It has taken nearly a hundred years for us to learn how to play Janáček’s music. In his passion to bring a new entirely personal sound world to life, he threw out the conventions of orchestration, invented improbable looking textures, gave his strings parts of hair-raising difficulty and sorely tested his singers. But, as we have increasingly heard over the last forty years or so, musicians have endorsed and come to grips with his vision. Nonetheless, most Janáček performances, particularly of the last five operas, continue to reveal difficult corners, awkwardnesses of phrasing and ensemble difficulties. Not so the recent revival of The Cunning Little Vixen, currently in repertoire at the Vienna State Opera and first seen in the summer of 2014.
This time it is conducted by Czech-born Tomáš Netopil who made his debut at the State Opera last year in Dvorak’s Rusalka; it’s easy to see why he’s now back conducting Janáček. Rarely has this score breathed so naturally, moving between delicate textures and rich climaxes with wonderful ease and naturalness. The music not only has textural clarity, often revealing some new little detail for the first time, but Janáček’s tuttis always sound rich and wholesome rather than strained or awkward. Not only that, but he also finds a strong structural line through an opera that, in the past, could in part sound fragmented. It is a performance to stand alongside the great performances conducted by Sir Charles Mackerras.

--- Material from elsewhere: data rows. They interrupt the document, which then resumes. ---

-- ==== Sys2Proof/Machine/Flags.lean ====
section
/-! DEFINITION. The flags engine and the branch conditions (10_state.md R30 to R32, 41_arith_flags.md R150, 44_control_flow.md
R210). -/

namespace Sys2Proof.Machine

/-- The four modelled flags (00_scope.md R8). -/
inductive FlagKind where
  | carry | zero | sign | overflow
deriving DecidableEq, Repr

/-- The bit of EFLAGS a flag is kept in (R30). -/
def FlagKind.bit : FlagKind → Nat
  | .carry => 0
  | .zero => 6
  | .sign => 7
  | .overflow => 11

/-- The mask of that bit. -/
def FlagKind.mask : FlagKind → BitVec 16
  | .carry => 0x0001#16
  | .zero => 0x0040#16
  | .sign => 0x0080#16
  | .overflow => 0x0800#16

/-- The mask of the four modelled bits (R30). -/
def flagsMask : BitVec 16 := 0x08C1#16

/-- `is_set(kind)` of R8. -/
def isSet (w : BitVec 16) (k : FlagKind) : Bool := w.getLsbD k.bit

/-- `set_flag(kind, b)` of R8: only the bit of `kind` changes (R32). -/
def setFlag (w : BitVec 16) (k : FlagKind) (b : Bool) : BitVec 16 :=
  if b then w ||| k.mask else w &&& ~~~k.mask

def State.flag (s : State) (k : FlagKind) : Bool := isSet s.eflags k

/-- Carry after a subtraction: bit 32 of the result (R150). -/
def subCarry (result : BitVec 64) : Bool := result.getLsbD 32

/-- Zero after a subtraction: the low 32 bits are zero (R150). -/
def subZero (result : BitVec 64) : Bool := result.extractLsb' 0 32 == 0#32

/-- Sign after a subtraction: the COMPLEMENT of bit 31 (R150; the spec keeps it, log 18). -/
def subSign (result : BitVec 64) : Bool := !result.getLsbD 31

/-- Overflow after a subtraction: the operands' signs differ and the result's sign differs from the first's (R150). -/
def subOverflow (a b : Word) (result : BitVec 64) : Bool :=
  (a.msb != b.msb) && (result.getLsbD 31 != a.msb)

/-- The flags word `update_flags_sub(a, b, result)` leaves: all four flags written (R150). -/
def flagsAfterSub (w : BitVec 16) (a b : Word) (result : BitVec 64) : BitVec 16 :=
  setFlag (setFlag (setFlag (setFlag w .carry (subCarry result)) .zero (subZero result)) .sign (subSign result))
    .overflow (subOverflow a b result)

def State.setEflags (s : State) (w : BitVec 16) : State := { s with eflags := w }

/-- `update_flags_sub` with the 64-bit difference its caller computes (R134 (c), R150); the sole mutator of the flags. -/
def updateFlagsSub (s : State) (a b : Word) : State := s.setEflags (flagsAfterSub s.eflags a b (sub64 a b))

/-! ## The conditions of 44_control_flow.md R210 -/

def condO (s : State) : Bool := s.flag .overflow
def condNO (s : State) : Bool := !s.flag .overflow
def condC (s : State) : Bool := s.flag .carry
def condNC (s : State) : Bool := !s.flag .carry
def condZ (s : State) : Bool := s.flag .zero
def condNZ (s : State) : Bool := !s.flag .zero
def condS (s : State) : Bool := s.flag .sign
def condNS (s : State) : Bool := !s.flag .sign

/-- `SF != OF` (log 21). -/
def condL (s : State) : Bool := s.flag .sign != s.flag .overflow

/-- `ZF == 1 OR SF != OF` (log 21). -/
def condLE (s : State) : Bool := s.flag .zero || (s.flag .sign != s.flag .overflow)

end Sys2Proof.Machine
end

The production was the final one to be directed by Otto Schenk after some fifty years of working at the State Opera; the sets and costume designs are by Amra Buchbinder. Those used to more edgy or contemporary-looking productions might baulk at the sheer sensuous beauty of the set: richly detailed, it is full of both realistic forest detail, atmospherically lit with fantastical costumes for the animals. It is difficult not to respond to its traditional warmth, though some might feel it belongs to a bygone age. Schenk’s direction is similarly meticulous without drawing attention to itself, often going back to the detail in the score itself in choreographing movement on the stage. Suddenly all sorts of small rhythmic figures in the orchestral tissue, that one has taken for granted for decades, are matched to entirely natural gesture.